Celebrating Britain's ruin: The Bullingdon boys rave it up in Davos - David 'Flashman' Cameron (centre, facing us), George 'Slasher' Osborne (left, back to us), Boris 'Zipwire' Johnson (right, back to us)

Celebrating Britain’s ruin: The Bullingdon boys rave it up in Davos – David ‘Flashman’ Cameron (centre, facing us), George ‘Slasher’ Osborne (left, back to us), Boris ‘Zipwire’ Johnson (right, back to us)

Confirmation has come through from the Office for National Statistics that the UK economy shrank in the last months of 2012.

It’s no surprise – you only had to look at the shop sales figures for December to know that something was going wrong.

The poor performance has negated the effects of the growth bump in the previous quarter, when the economy improved by 0.9 per cent, boosted by the London Olympics.

The official Treasury line is: “While the economy is healing, it is a difficult road.” Healing? Total growth for the whole of 2012 has flatlined. Again. If the economy was a hospital patient it would need a sharp electric shock to get it going again (but we’ll come back to that)!

The total economic growth since the Conservative-led Coalition government came into power is 0.4 per cent; less than that recorded during the first quarter of the Parliament when the government was still working under Labour Chancellor Alistair Darling’s spending rules.

“Today’s GDP figures are extremely disappointing, but not surprising. We warned the UK Govt their cuts were too deep, too fast,” said Carwyn Jones, the Welsh Government’s First Minister.

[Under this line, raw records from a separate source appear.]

/-- Writes bytes for an engine over segments; the command's end publishes them (R305, R310). -/
def segHomeWrite (s : State) (row : Nat) : List Seg → List Byte → State
  | [], _ => s
  | g :: r, bs => segHomeWrite (locHomeWriteBytes s row g.loc 0 (bs.take g.len)) row r (bs.drop g.len)

/-! ### Ownership -/

/-- The owners of a subpage; all act for one row (R303, R306). -/
def State.owners (s : State) (sub : Nat) : List Owner := s.dir.get [] sub

/-- The row that an owner acts for. -/
def Owner.row : Owner → Nat
  | .task r => r
  | .cmd r _ _ => r

/-- Whether a row holds a subpage, in its task's name or a command's (R306). -/
def ownedBy (s : State) (row sub : Nat) : Bool := (s.owners sub).any fun o => decide (o.row = row)

/-- Whether another row holds a subpage. -/
def ownedByOther (s : State) (row sub : Nat) : Bool := (s.owners sub).any fun o => decide (o.row ≠ row)

/-- Adds an owner to a subpage. -/
def addOwner (s : State) (o : Owner) (sub : Nat) : State :=
  let l := s.owners sub
  { s with dir := s.dir.set [] sub (if l.contains o then l else o :: l) }

/-- Adds an owner to subpages. -/
def addOwners (s : State) (o : Owner) : List Nat → State
  | [] => s
  | x :: r => addOwners (addOwner s o x) o r

/-- Ends every ownership that a predicate names (R305). -/
def endOwners (s : State) (p : Owner → Bool) : State :=
  { s with dir := (s.dir.map fun e => (e.1, e.2.filter fun o => !p o)).filter fun e => e.2 ≠ [] }

/-- Ends the ownership of a task's phase (R305). -/
def endPhase (s : State) (row : Nat) : State := endOwners s fun o => o == .task row

/-- The physical subpages that segments touch, outside scratch and system registers (R303, R307). -/
def subpagesOf (s : State) (l : List Seg) : List Nat :=
  (l.flatMap fun g => match g.loc with
    | .scratch _ => []
    | .phys pa _ =>
      if regionOf s pa = .sysreg then []
      else (List.range ((pa + g.len - 1) / 4096 - pa / 4096 + 1)).map fun i => pa / 4096 + i).eraseDups

/-- Whether segments touch a system register. -/
def touchesSysreg (s : State) (l : List Seg) : Bool :=
  l.any fun g => match g.loc with
    | .scratch _ => false
    | .phys pa _ => regionOf s pa == .sysreg

/-- Whether segments lie in system registers (R468). -/
def inSysreg (s : State) (l : List Seg) : Option Nat :=
  match l with
  | [⟨_, _, .phys pa _⟩] => if regionOf s pa = .sysreg then some pa else none
  | _ => none

/-- Whether a frame is being migrated from, or a leaf of it collected: requests wait there (R322, R334). -/
def homeBusy (s : State) (sub : Nat) : Bool :=
  (s.moving.any fun m => decide (m.frm / 65536 = sub / 16)) ||
    (s.collects.any fun c => decide (c.outstanding ≠ 0) && decide (c.leaf ≤ sub * 4096) && decide (sub * 4096 < c.leaf + c.size))

/-- Whether segments overlap an atomic of the task that has still to execute (R230). -/
def meetsAtomic (b : Bank) (l : List Seg) : Bool :=
  l.any fun g => b.atomics.any fun a =>
    let w := if a.w8 then 8 else 4
    decide (locKey g.loc 0 < a.pa + w) && decide (a.pa < locKey g.loc g.len)

/-- Copies of subpages that cores and dies hold reach the home before a new grant, so that stores follow those of earlier grants (R301; log
entry 17). -/
def settle (s : State) (subs : List Nat) : State := subs.foldl (fun s p => fetchHome s (4096 * p) 4096) s

/-- A release that bounds a phase: publication at a level, then the end of the task's ownership (R295, R305). -/
def phaseRelease (s : State) (row level : Nat) : State := endPhase (releaseAt s row level) row

end Sys2Proof.Machine
end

“UK Government cuts to capital investment in major infrastructure projects is causing damage to our economy. A new plan for growth and jobs should now be a major priority for the Prime Minister and the Chancellor of the Exchequer.”

Economist Danny Blanchflower tweeted: “-0.3% lack of growth comes as no surprise but is appalling this was made in #11 Downing Street. The question is what is Slasher going to do?

“Given that the coalition in June 10 predicted growth would be +6 per cent and we now have +0.3 per cent we are entitled to know what went wrong. One-twentieth won’t do.”

Sky News ran with this: “Osborne says Britain faces a difficult economic situation and that he will confront problems to create jobs.”

Comedy Prime Minister David Cameron received early warning of the figures, and responded by having a slap-up meal with his Bullingdon chums Gideon George Osborne (the man responsible for the mess) and London’s comedy mayor Boris ‘zipwire’ Johnson.

Osborne later responded: “We can either run away from these problems or confront them, and I am determined to confront them so that we go on creating jobs for the people of this country.” What jobs?

In fact, this is the very predictable result of the Conservatives’ ideology-led dogma, that put a project to shrink the state ahead of prosperity.

The Tories have always wanted to pin the blame for our debt woes on the state. They suggest that we are in crisis because public spending got out of control, and that this is what happens when the state gets too big.

But this is a fantasy, unsupported by any sound economic analysis and designed to pursue a reckless plan that puts the economy and long-term recovery at risk.

The image of a bloated state getting fatter on taxpayers’ money while crowding out a budding private sector is nothing but propaganda, and here’s why: Before the credit crunch, public sector debt was less than 40 per cent of national income – it was the private corporate sector that was out of control, with debt at almost 300 per cent of national income.

The Tories wanted to say the private sector was being crowded out by the public sector, but in fact, it was being propped up by it.

Those of us who listened to the experts knew that cutting would make things worse, rather than better, but we heard yesterday that Osborne is now ignoring the advice of his former bosom-buddies at the IMF and intends to keep chopping away at the carcass, presumably until there’s nothing left at all.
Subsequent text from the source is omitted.